Collected data entries:
@[simp] theorem present_V : (present s).V = s.V := by
 unfold present; split <;> rfl
@[simp] theorem present_I : (present s).I = s.I := by
 unfold present; split <;> rfl
@[simp] theorem present_pc : (present s).pc = s.pc := by
 unfold present; split <;> rfl
@[simp] theorem present_sp : (present s).sp = s.sp := by
 unfold present; split <;> rfl
@[simp] theorem present_stack : (present s).stack = s.stack := by
 unfold present; split <;> rfl
@[simp] theorem present_DT : (present s).DT = s.DT := by
 unfold present; split <;> rfl
@[simp] theorem present_ST : (present s).ST = s.ST := by
 unfold present; split <;> rfl
@[simp] theorem present_disp : (present s).disp = s.disp := by
 unfold present; split <;> rfl
@[simp] theorem present_key : (present s).key = s.key := by
 unfold present; split <;> rfl
@[simp] theorem present_mem : (present s).mem = s.mem := by
 unfold present; split <;> rfl
@[simp] theorem present_tone : (present s).tone = s.tone := by
 unfold present; split <;> rfl
@[simp] theorem present_fault : (present s).fault = s.fault := by
 unfold present; split <;> rfl
@[simp] theorem present_runState : (present s).runState = s.runState := by
 unfold present; split <;> rfl
@[simp] theorem present_stepsLeft : (present s).stepsLeft = s.stepsLeft := by
 unfold present; split <;> rfl
@[simp] theorem present_inbox : (present s).inbox = s.inbox := by
 unfold present; split <;> rfl
@[simp] theorem present_params : (present s).params = s.params := by
 unfold present; split <;> rfl
@[simp] theorem present_randDraws : (present s).randDraws = s.randDraws := by
 unfold present; split <;> rfl
@[simp] theorem present_keyDraws : (present s).keyDraws = s.keyDraws := by
 unfold present; split <;> rfl
@[simp] theorem present_dirty : (present s).dirty = false := by
  unfold present; split <;> simp_all

@[simp] theorem tick_V : (tick s).V = s.V := by
 unfold tick; split <;> rfl
@[simp] theorem tick_I : (tick s).I = s.I := by
 unfold tick; split <;> rfl
@[simp] theorem tick_pc : (tick s).pc = s.pc := by
 unfold tick; split <;> rfl
@[simp] theorem tick_sp : (tick s).sp = s.sp := by
 unfold tick; split <;> rfl
@[simp] theorem tick_stack : (tick s).stack = s.stack := by
 unfold tick; split <;> rfl
@[simp] theorem tick_disp : (tick s).disp = s.disp := by
 unfold tick; split <;> rfl
@[simp] theorem tick_key : (tick s).key = s.key := by
 unfold tick; split <;> rfl
@[simp] theorem tick_mem : (tick s).mem = s.mem := by
 unfold tick; split <;> rfl
@[simp] theorem tick_dirty : (tick s).dirty = s.dirty := by
 unfold tick; split <;> rfl
@[simp] theorem tick_fault : (tick s).fault = s.fault := by
 unfold tick; split <;> rfl
@[simp] theorem tick_runState : (tick s).runState = s.runState := by
 unfold tick; split <;> rfl
@[simp] theorem tick_stepsLeft : (tick s).stepsLeft = s.stepsLeft := by
 unfold tick; split <;> rfl
@[simp] theorem tick_inbox : (tick s).inbox = s.inbox := by
 unfold tick; split <;> rfl
@[simp] theorem tick_params : (tick s).params = s.params := by
 unfold tick; split <;> rfl
@[simp] theorem tick_randDraws : (tick s).randDraws = s.randDraws := by
 unfold tick; split <;> rfl
@[simp] theorem tick_keyDraws : (tick s).keyDraws = s.keyDraws := by
 unfold tick; split <;> rfl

◆ **What you need to do**
Exactly as they appear above, write out all of the lines.

◆ **Task result**
@[simp] theorem present_V : (present s).V = s.V := by
 unfold present; split <;> rfl
@[simp] theorem present_I : (present s).I = s.I := by
 unfold present; split <;> rfl
@[simp] theorem present_pc : (present s).pc = s.pc := by
 unfold present; split <;> rfl
@[simp] theorem present_sp : (present s).sp = s.sp := by
 unfold present; split <;> rfl
@[simp] theorem present_stack : (present s).stack = s.stack := by
 unfold present; split <;> rfl
@[simp] theorem present_DT : (present s).DT = s.DT := by
 unfold present; split <;> rfl
@[simp] theorem present_ST : (present s).ST = s.ST := by
 unfold present; split <;> rfl
@[simp] theorem present_disp : (present s).disp = s.disp := by
 unfold present; split <;> rfl
@[simp] theorem present_key : (present s).key = s.key := by
 unfold present; split <;> rfl
@[simp] theorem present_mem : (present s).mem = s.mem := by
 unfold present; split <;> rfl
@[simp] theorem present_tone : (present s).tone = s.tone := by
 unfold present; split <;> rfl
@[simp] theorem present_fault : (present s).fault = s.fault := by
 unfold present; split <;> rfl
@[simp] theorem present_runState : (present s).runState = s.runState := by
 unfold present; split <;> rfl
@[simp] theorem present_stepsLeft : (present s).stepsLeft = s.stepsLeft := by
 unfold present; split <;> rfl
@[simp] theorem present_inbox : (present s).inbox = s.inbox := by
 unfold present; split <;> rfl
@[simp] theorem present_params : (present s).params = s.params := by
 unfold present; split <;> rfl
@[simp] theorem present_randDraws : (present s).randDraws = s.randDraws := by
 unfold present; split <;> rfl
@[simp] theorem present_keyDraws : (present s).keyDraws = s.keyDraws := by
 unfold present; split <;> rfl
@[simp] theorem present_dirty : (present s).dirty = false := by
  unfold present; split <;> simp_all

@[simp] theorem tick_V : (tick s).V = s.V := by
 unfold tick; split <;> rfl
@[simp] theorem tick_I : (tick s).I = s.I := by
 unfold tick; split <;> rfl
@[simp] theorem tick_pc : (tick s).pc = s.pc := by
 unfold tick; split <;> rfl
@[simp] theorem tick_sp : (tick s).sp = s.sp := by
 unfold tick; split <;> rfl
@[simp] theorem tick_stack : (tick s).stack = s.stack := by
 unfold tick; split <;> rfl
@[simp] theorem tick_disp : (tick s).disp = s.disp := by
 unfold tick; split <;> rfl
@[simp] theorem tick_key : (tick s).key = s.key := by
 unfold tick; split <;> rfl
@[simp] theorem tick_mem : (tick s).mem = s.mem := by
 unfold tick; split <;> rfl
@[simp] theorem tick_dirty : (tick s).dirty = s.dirty := by
 unfold tick; split <;> rfl
@[simp] theorem tick_fault : (tick s).fault = s.fault := by
 unfold tick; split <;> rfl
@[simp] theorem tick_runState : (tick s).runState = s.runState := by
 unfold tick; split <;> rfl
@[simp] theorem tick_stepsLeft : (tick s).stepsLeft = s.stepsLeft := by
 unfold tick; split <;> rfl
@[simp] theorem tick_inbox : (tick s).inbox = s.inbox := by
 unfold tick; split <;> rfl
@[simp] theorem tick_params : (tick s).params = s.params := by
 unfold tick; split <;> rfl
@[simp] theorem tick_randDraws : (tick s).randDraws = s.randDraws := by
 unfold tick; split <;> rfl
@[simp] theorem tick_keyDraws : (tick s).keyDraws = s.keyDraws := by
 unfold tick; split <;> rfl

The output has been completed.